People are always curious about what historical civilizations knew of their distant contemporaries, but their knowledge about their own predecessors is even more fascinating. Thank you for making a video on this!
Very interesting video! You could have also mentioned how a 15th century manuscript version of Ioannes Zonaras' "Epitome of Histories" included portraits for almost every Roman Emperor from Augustus to Konstantinos XI Palaiologos, even though some of the earlier portraits lacked accuracy.
Love your channel! Keep up the great work
@@DeoVindice999 Thank you!
Glad you enjoyed it! Yes, I could definitely have mentioned those portraits; it's fascinating to think of the models the artist might have been using.
@@toldinstone Indeed. I've heard that most of the portraits for earlier Roman Emperors were imagined, but when the artist got to around Emperor Herakleios they started having more references: coins, miniatures, and the like, thus many of the later portraits can look surprisingly accurate facially.
@@toldinstonei would be worried that those models could be restored or remade over time and therefore potentially less accurate than what early emperors like augustus and tiberius really looked like but i really dont know anything about the portraits
"If it isn't written, then it did not exist"
*Michael Psellus' phylosophy about the Fall of the Western Empire*
Sounds like the star wars library
I find it remarkable how much history can be reconstructed, even without written accounts, based on the discovery of artifacts. The still buried structures of the Campania region will give us a wealth of knowledge, or more accurately our descendants. And from the city of Rome itself there are still secrets, the imperial regalia of Maxentius came to light only a few years ago, remaining undisturbed in their hiding place since Constantine conquered the city.
@@DonariaRegia Although the language of reconstructed Proto Indo-European is likely very very wrong and just an educated guess of how such a language sounded like, we can reconstruct parts of the language, and the existence of some words can help us reconstruct their society, which is extremely fascinating to me.

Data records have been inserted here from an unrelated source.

-- ==== Sys2Proof/Machine/ExecFrames.lean ====
section
/-! DEFINITION. Commands of the Granary, the Silo, the queues, accepted work and the DRAM channels. -/

namespace Sys2Proof.Machine

/-- DECISION_CHARGE (R304): The decision reaches the Granary, which swaps the landing charge for the class charge or
refuses, in its turn (R307). -/
def execDecisionCharge (n : Fin 4) (s : State) : Host.Outcome State Fault Refusal :=
  s.runDev (fun d => d.askGranary (.decision n))

/-- FRAME_COMMIT (R306): The Granary commits the last grain and the frame is accepted, in its turn
(R307). -/
def execFrameCommit (n : Fin 4) (s : State) : Host.Outcome State Fault Refusal :=
  s.runDev (fun d => d.askGranary (.commit n))

/-- OWNER_RELEASE (R310): A release decrements REF and frees the grains when REF reaches 0. -/
def execOwnerRelease (n : Fin 4) (s : State) : Host.Outcome State Fault Refusal :=
  s.runDev (fun d => d.ownerRelease n)

/-- RING_CACHE_REFILL (R294): A ring cache at 16 entries or fewer is refilled with 32 from its ring. -/
def execRingCacheRefill (n : Fin 4) (s : State) : Host.Outcome State Fault Refusal :=
  s.runDev (fun d => d.refillCache n)

/-- RING_CACHE_WRITEBACK (R294): A ring cache at 48 entries or more writes 32 back to its ring. -/
def execRingCacheWriteback (n : Fin 4) (s : State) : Host.Outcome State Fault Refusal :=
  s.runDev (fun d => d.writebackCache n)

/-- SPILL_COMPLETE (R322): Primary and mirror bale writes complete and the queue owner is released with a spill CPL. -/
def execSpillComplete (n : Fin 4) (s : State) : Host.Outcome State Fault Refusal :=
  s.runDev (fun d => d.spillComplete n)

/-- BALE_RETURN (R323): The run's first frame returns from bales to grains when the on-chip bytes fall below
RETURN_AT, in its turn (R307). -/
def execBaleReturn (n : Fin 4) (s : State) : Host.Outcome State Fault Refusal :=
  s.runDev (fun d => d.askGranary (.ret n))

/-- GRN_HOLD_START (R327): GRN_HOLD_CMD.START begins a topology hold and closes held queues. -/
def execGrnHoldStart (m : Master) (n : Fin 4) (s : State) : Host.Outcome State Fault Refusal :=
  s.run (fun s => s.command m (R.GRN_HOLD_CMD n) .none (fun s => s.onDev (fun d => d.holdStart n)))

/-- GRN_HOLD_END (R328): GRN_HOLD_CMD.END flushes marked queues and opens the other held queues. -/
def execGrnHoldEnd (m : Master) (n : Fin 4) (s : State) : Host.Outcome State Fault Refusal :=
  s.run (fun s => s.command m (R.GRN_HOLD_CMD n) .none (fun s => s.onDev (fun d => d.holdEnd n)))

/-- HOLD_TIMEOUT (R329): A hold lasting MAX_MS is ended without flush and HOLD_TIMEOUT is set. -/
def execHoldTimeout (n : Fin 4) (s : State) : Host.Outcome State Fault Refusal :=
  s.runDev (fun d => d.holdTimeout n)

/-- PORT_NOT_READY (R361): A ready port becomes not ready and its non-guarded queued frames are discarded. -/
def execPortNotReady (p : Fin 134) (s : State) : Host.Outcome State Fault Refusal :=
  s.runPort p (fun d => d.portNotReady p)

/-- SCH_FLUSH (R362): SCH_FLUSH empties the named queues of a port that is not ready. -/
def execSchFlush (m : Master) (n : Fin 4) (port : Fin 33) (queues : Byte) (s : State) : Host.Outcome State Fault Refusal :=
  s.run (fun s => s.spaceCommand m 0x45 n (0x100 * port.val + 0xC) (.rgn 5) (fun d => d.schFlush (flushPort n port) queues.toNat))

/-- GATE_ARM (R364): G_CTRL.ARM arms the pending gate bank and fixes its start, unless it is BADCFG. -/
def execGateArm (m : Master) (p : Fin 128) (s : State) : Host.Outcome State Fault Refusal :=
  s.run (fun s => s.spaceCommand m 0x45 (p.val / 32) (0x100 * (p.val % 32) + 0x18) (.rgn 6) (fun d => d.gateArm p))

/-- RECOVERY_RESET_EXPIRY (R377): No frame accepted for RESET_MS sets take_any on a recovery entry. -/
def execRecoveryResetExpiry (n : Fin 4) (s : State) : Host.Outcome State Fault Refusal :=
  s.runDev (fun d => d.recoveryReset n)

/-- DRAM_READ_REQUEST (R391): A read request is forwarded from the write queue or enters the read queue. -/
def execDramReadRequest (n : Fin 4) (burst : BitVec 26) (chip : Bool) (s : State) : Host.Outcome State Fault Refusal :=
  s.runDev (fun d => d.dramRead n burst.toNat chip)

/-- DRAM_WRITE_REQUEST (R392): A write request enters or merges in the write queue and counts complete. -/
def execDramWriteRequest (n : Fin 4) (burst : BitVec 26) (data : BitVec 512) (s : State) : Host.Outcome State Fault Refusal :=
  s.runDev (fun d => d.dramWrite n burst.toNat data.toNat)

/-- DRAM_COMMAND_ISSUE (R390): The controller issues the next read or write command under its mode and priorities. -/
def execDramCommandIssue (n : Fin 4) (s : State) : Host.Outcome State Fault Refusal :=
  s.runDev (fun d => d.dramIssue n)

/-- DRAM_READ_COMPLETE (R387): Read data returns and is checked, corrected or marked uncorrectable. -/
def execDramReadComplete (n : Fin 4) (err : Fin 4) (s : State) : Host.Outcome State Fault Refusal :=
  s.runDev (fun d => d.dramReadComplete n err)

/-- DRAM_REFRESH_DUE (R396): A refresh interval elapses and a per-bank refresh becomes owed. -/
def execDramRefreshDue (n : Fin 4) (s : State) : Host.Outcome State Fault Refusal :=
  s.runDev (fun d => d.dramRefreshDue n)

/-- DRAM_TEMP_READ (R395): Every 16 ms the die temperatures are read and the refresh multiplier set. -/
def execDramTempRead (n : Fin 4) (die0 die1 : Byte) (mult : BitVec 2) (hot : Bool) (s : State) : Host.Outcome State Fault Refusal :=
  s.runDev (fun d => d.dramTemp n die0.toNat die1.toNat mult.toNat hot)

/-- DRAM_POWER_DOWN_IDLE (R397): PD_IDLE idle time passes and the channel enters power-down. -/
def execDramPowerDownIdle (n : Fin 4) (s : State) : Host.Outcome State Fault Refusal :=
  s.runDev (fun d => d.dramPowerDown n)

/-- DRAM_SELF_REFRESH_IDLE (R397): SR_IDLE_US idle time passes and the channel enters self-refresh. -/
def execDramSelfRefreshIdle (n : Fin 4) (s : State) : Host.Outcome State Fault Refusal :=
  s.runDev (fun d => d.dramSelfRefreshIdle n)

/-- DRAM_TRAINING_COMPLETE (R399): Channel training ends and STATE becomes READY or FAILED. -/
def execDramTrainingComplete (n : Fin 4) (ok : Bool) (s : State) : Host.Outcome State Fault Refusal :=
  s.runDev (fun d => d.trainingComplete n ok)

/-- DRAM_TRACKING_INTERVAL (R402): INTERVAL_MS passes and a tracking pass starts on a channel without a slot. -/
def execDramTrackingInterval (n : Fin 4) (s : State) : Host.Outcome State Fault Refusal :=
  s.runDev (fun d => d.trackingInterval n)

/-- DRAM_TRACKING_PASS_DONE (R400): A tracking pass ends, adjusting delays or retraining. -/
def execDramTrackingPassDone (n : Fin 4) (drift : BitVec 16) (retrainOk calOk : Bool) (s : State) : Host.Outcome State Fault Refusal :=
  s.runDev (fun d => d.passDone n drift.toNat retrainOk calOk)

/-- DRAM_READ_TIMEOUT (R403): A read without data within TIMEOUT_US fails the channel. -/
def execDramReadTimeout (n : Fin 4) (s : State) : Host.Outcome State Fault Refusal :=
  s.runDev (fun d => d.dramReadTimeout n)

/-- DRC_REQUALIFY (R405): DRC_CMD.REQUALIFY runs a full training of a failed channel, or is refused. -/
def execDrcRequalify (m : Master) (n : Fin 4) (s : State) : Host.Outcome State Fault Refusal :=
  s.run (fun s => s.command m (R.DRC_CMD n) .none (fun s => s.onDev (fun d => d.requalify n)))

/-- GAP_SKIP_TIMEOUT (R423): A lane's lowest held ENQ waits GAP_MS and NEXT skips to it. -/
def execGapSkipTimeout (n : Fin 4) (s : State) : Host.Outcome State Fault Refusal :=
  s.runDev (fun d => d.gapLimit n)

/-- RETRY_RESEND (R426): A RESEND entry is sent again after RETRY_US. -/
def execRetryResend (n : Fin 4) (s : State) : Host.Outcome State Fault Refusal :=
  s.runDev (fun d => d.retryResend n)

/-- REPLAY_START (R432): A full or targeted replay walk starts after its cause ends. -/
def execReplayStart (n : Fin 4) (s : State) : Host.Outcome State Fault Refusal :=
  s.runDev (fun d => d.replayStart n)

/-- REPLAY_WALK_END (R432): A replay walk passes its last journal entry, clears ACC_STAT.REPLAY and restarts from
index 0 when a replay of the same scope was requested meanwhile. -/
def execReplayWalkEnd (n : Fin 4) (s : State) : Host.Outcome State Fault Refusal :=
  s.runDev (fun d => d.walkOver n)

/-- DRAM_ZQ_LATCH (R383): Every 32 ms, outside any window, the controller issues the ZQ calibration latch on its
channel. -/
def execDramZqLatch (n : Fin 4) (s : State) : Host.Outcome State Fault Refusal :=
  s.runDev (fun d => d.zqLatch n)

end Sys2Proof.Machine
end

It’s because the Western Roman Empjre technically didn’t fall but was instead Reabsorbed into the East
@@Af-ei7lh I read somewhere the imperial court of the west survived, and then Justinian made it eastern
1:44 -- This in an excellent example of how Medieval legal texts were structured. There is the main text itself, the commentary (gloss) about the text in the margins, and then additional layers of commentary in the margins of the first commentary, and so forth.
I'm told the Talmud is still laid out in this way.
It's actually a neat visual presentation system for a cohesive body of knowledge, up to a point.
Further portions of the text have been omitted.